EJB design: Search Engines

  1. Search Engines (9 messages)

    I want to make mention that this is an article about PHP and not Java but please keep reading.. in my humble opinion, it doesn't pertain to any language and I do know Java Enterprise beans a bit, so if you go off and spin an answer in J2EE then I'll get without any troubles.

    I want to design a search engine that is completely reusable from project-to-project that gets its information the database. I was basically thinking this kind of architecture (not really talking about where the logic goes or what everything is). It's just an example of a site that might use news and discussion articles from the database.

    // create a generic search engine
    searchEngine = new SearchEngine();

    // this is a project specific discussion search module
    discussionSearchModule = new DiscussionSearchModule();

    // same thing but for news articles
    newsSearchModule = new NewsSearchModule();

    // add the modules to the search engine
    searchEngine.addModule( discussionSearchModule );
    searchEngine.addModule( newsSearchModule );

    // create an expression from the text typed in (which also validates it or corrects it)
    searchExpression = new SearchExpression( "Word1 AND Word2" );

    searchEngine.setSearchExpression( searchExpression );

    // get all the results from the expression in all modules
    results = searchEngine->process();

    // display results in links
    while( link = results.fetch() ) {
       link.display();
    }

    is that a good design? You can figure out where there would be abstract classes and polymorphism. What is a good search engine architecture out there? Any articles that I could read? Thank you.

    Thanks

    Threaded Messages (9)

  2. Search Engines[ Go to top ]

    Actually, querying the search engine is the easy bit. I would look at sites like www.verity.com which has a full Java API for searching it.
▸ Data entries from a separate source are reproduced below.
/-- A retired grid leaves (R33, R191, R260, R27): its queue is bound no more, an uncached entry is freed, its parent's count falls. -/
def closeGrid (g : Grid) (s : State) : State :=
  let s := { s with grids := s.grids.filter fun h => decide (h.uid ≠ g.uid) }
  let s := { s with queues := s.queues.map fun (q : Queue) => if q.bound = some g.uid then { q with bound := none } else q }
  let s := { s with fits := s.fits.filter fun f => f.cached || s.grids.any fun h => decide (h.fit = some f.id) }
  if g.parent = 0 then s
  else
    let s := updWg g.parent (fun w => { w with children := w.children - 1 }) s
    retireCheck g.parent (childDone g.parent s)

/-- `COMPLETION_RECORD_WRITE` (R255): once every task of the grid has committed (R205) and device time has passed the grid's last GWCT. -/
def execCompletionRecordWrite (grid : Nat) (s : State) : Host.Outcome State Fault Refusal :=
  .next (match findGrid grid s with
    | none => s
    | some g => match g.ended with
      | none => s
      | some t =>
        if (s.tasks.any fun t => decide (t.grid = grid)) || (decide (g.gwct ≠ 0) && decide (s.time ≤ g.gwct)) then s
        else
          let core := partCore s ((findCtx g.ctx s).getD {})
          match writeCompletion core g.ctx g.launch.compl 1 (gridInfo g) g.gridId g.wgDone (g.tstart.getD t) t s with
          | .ok s => closeGrid g s
          | .error (_, .refused _) => closeGrid g s
          | .error (va, tr) => agentWait core g.ctx va 1 tr s)

/-! ### Speculative tasks (R205, R206) -/

/-- The order of tasks (R204). -/
def taskBefore (a b : Nat × Word) : Bool := decide (a.1 < b.1) || (decide (a.1 = b.1) && decide (a.2.toNat < b.2.toNat))

/-- Every task of a queue that has not committed: started, formed, or still an entry. -/
def uncommitted (s : State) (q : Nat) : List (Nat × Word) :=
  ((s.tasks.filter fun t => decide (t.queue = q)).map fun t => (t.ts, t.payload))
    ++ ((s.grids.filter fun g => g.launch.queued && decide (g.launch.queue = q)).flatMap fun g => g.waiting.flatMap fun f => f.ts.zip f.vals)
    ++ (((findQueue q s).map fun q => q.entries.map fun e => (e.ts, e.payload)).getD [])

/-- The oldest started task of a queue, when nothing uncommitted goes before it. -/
def oldestTask (s : State) (q : Nat) : Option Task :=
  (s.tasks.filter fun t => decide (t.queue = q)).find? fun t => !(uncommitted s q).any fun o => taskBefore o (t.ts, t.payload)

/-- An entry ordered before a task can still arrive (R206): from a live group of the context that has no task of the queue. -/
def mayArrive (s : State) (t : Task) : Bool :=
  match findQueue t.queue s with
  | none => false
  | some q => (allGroups s).any fun g =>
    decide (g.kind = .vector) && decide (g.ctx = q.ctx) && decide (g.live ≠ 0)
      && !(s.tasks.any fun u => decide (u.grp = g.uid) && decide (u.queue = t.queue)) && decide (lastPushed g t.queue < t.ts)

/-- Two records of one task. -/
def isTask (t u : Task) : Bool := decide (u.grp = t.grp) && decide (u.lane = t.lane) && decide (u.queue = t.queue) && decide (u.ts = t.ts)
  && decide (u.payload = t.payload)

/-- The core of a task's group, as long as the group has not retired. -/
def coreOfTask (t : Task) (s : State) : Nat := ((findGroup t.grp s).map fun g => g.core).getD t.core

/-- The GWCT of a task's write is its grid's too, whose completion record waits for it (R33). -/
def gridGwct (t : Task) (a : Nat) (s : State) : State :=
  updGrid t.grid (fun g => { g with gwct := max g.gwct (gwctOf s a) }) s

/-- One buffered byte of a task is performed at its place, and no core keeps a copy of its line, so that it is visible at once (R205). -/
def applyByte (t : Task) (k : Nat) (b : Byte) (s : State) : State :=
  let who := some (t.grp, t.lane)
  if k ≥ taskScratch then scratchStore who ((k - taskScratch) / 2 ^ 20) ((k - taskScratch) % 2 ^ 20) [b] s
  else if peerGone s k then s
  else
    let core := coreOfTask t s
    let s := gridGwct t k (drainCore core (lineOf k) s)
    dropCopies (lineOf k) (performStore who core k [b] (writeBackAt core (lineOf k) s))

/-- A task's buffered writes are applied (R205). -/
def applyTask (t : Task) (s : State) : State := t.wset.foldl (fun s w => applyByte t w.1 w.2 s) s

/-- What a task that ran on non-speculatively has stored becomes visible at once when it commits (R205): its stores in flight and the dirty
lines it wrote are performed, and no core keeps a copy of them. -/
def settleTask (t : Task) (s : State) : State :=
  let core := coreOfTask t s
  let s := performWhere (fun x => decide (x.grp = t.grp) && decide (x.lane = t.lane)) s
  let wset := ((s.tasks.find? (isTask t)).map fun u => u.wset).getD t.wset
  (distinctLines ((wset.map fun w => w.1).filter fun k => decide (k < taskScratch))).foldl (fun s line =>
    dropCopies line (gridGwct t (128 * line) (writeBackAt core line s))) s

/-- A lane that waited for its task goes on at its word. -/
def wakeTask (l : Nat) (g : Group) : Group :=
  match g.frontier.find? fun e => decide (e.wait = .task) && bit e.mask l with
  | none => g
  | some e => addEntry { e with mask := laneBit l, wait := .none } (removeLanes (laneBit l) g)

/-- The oldest task runs on non-speculatively. -/
def promote (t : Task) (s : State) : State :=
  let s := applyTask t s
  let s := { s with tasks := s.tasks.map fun u => if isTask t u then { u with spec := false } else u }
  updGroup t.grp (wakeTask t.lane) s

/-- A task runs again from its entry with its starting state (R205): in a group of its own with the `GID`, the side and the lane it had, which
counts as no other group of the grid (log entry 82). -/
def runAgain (t : Task) (g : Grid) : Grid :=
  { g with waiting :=
      { gid := t.gid, gen := 0, start := none, vals := [t.payload], ts := [t.ts], lanes := [t.lane], again := true, side := t.side } :: g.waiting }

/-- A resolve that a lane drives is performed no more (R205). -/
def voidVisq (lane : Nat) (g : Group) : Group :=
  { g with tokens := g.tokens.map fun k => match k.work with
    | .visq l _ _ _ _ _ _ _ => if l = lane then { k with work := .void } else k
    | _ => k }

/-- A task is aborted: its lane is gone, with its write set, its pushes, its entries for bins (log entry 95) and its resolves, and it runs
again. -/
def abortTask (t : Task) (s : State) : State :=
  let s := updGroup t.grp (voidVisq t.lane) { s with tasks := s.tasks.filter fun u => !isTask t u }
  let s := if t.exited then s
    else match findGroup t.grp s with
      | none => s
      | some g => barrierCheck g.wg (updGroup t.grp (fun g => endLanes (laneBit t.lane) (removeLanes (laneBit t.lane) g)) s)
  updGrid t.grid (runAgain t) s

/-- A later task that has read a line which a committed one wrote. -/
def conflicts (t u : Task) : Bool :=
  u.spec && decide (u.queue = t.queue) && !isTask t u && u.rset.any fun a => (t.wset.map fun w => lineOf w.1).contains (lineOf a)

/-- The entries that a task has held back for a queue. -/
def heldFor (t : Task) (q : Nat) : Nat := (t.pushes.filter fun x => decide (x.1 = q)).length

/-- There is room for the entries that a task has held back. -/
def pushesFit (s : State) (t : Task) : Bool :=
  t.pushes.all fun p => match findQueue p.1 s with
    | none => true
    | some q => decide (q.entries.length + heldFor t p.1 ≤ q.capacity)

/-- The translation that entering them waits for (R310). -/
def pushesWait (s : State) (t : Task) : Option (Queue × Nat × Trans) :=
  t.pushes.findSome? fun p => (findQueue p.1 s).bind fun q => (queueWaits s q (heldFor t p.1)).map fun w => (q, w)

/-- No engine work of a task is pending: its copies and resolves are among its memory effects. -/
def workDone (s : State) (t : Task) : Bool := match findGroup t.grp s with
  | none => true
  | some g => !(g.tokens.any fun k => bit k.lanes t.lane)

/-- A task commits (R205): its writes, the aborts, its entries of queues and bins. -/
def commit (t : Task) (s : State) : State :=
  let s := if t.spec then applyTask t s else settleTask t s
  let t := (s.tasks.find? (isTask t)).getD t
  let s := (s.tasks.filter (conflicts t)).foldl (fun s u => abortTask u s) s
  let s := { s with tasks := s.tasks.filter fun u => !isTask t u }
  let s := t.pushes.foldl (fun s p => enterQueue p.1 p.2.1 p.2.2 s) s
  let s := updGrid t.grid (fun g => t.regrps.foldl (fun g p => addToBin p.1 [p.2] g) g) s
  gridEnd t.grid (((t.queue :: t.pushes.map fun p => p.1).foldl (fun s q => queueForm q s)) s)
    Verity does everything you require, you can plug databases, flat files, Lotus Notes, whatever you care to write a connector for into that architecture.

    The hard, bit, and the main reason I would suggest you investigate products such as Verity, is building the collections you want to search so that they perform.

    In all the projects I have used Verity on, 90% of the time was spent on collection tuning (Even when you are passing the request through to the underlying database). Only 10% of the time was on accessing the collections, since that is already provided by the classes.

    Verity has some interesting Java features, using it's distributed fail safe architecture, which you should look at if you really want to get into doing this.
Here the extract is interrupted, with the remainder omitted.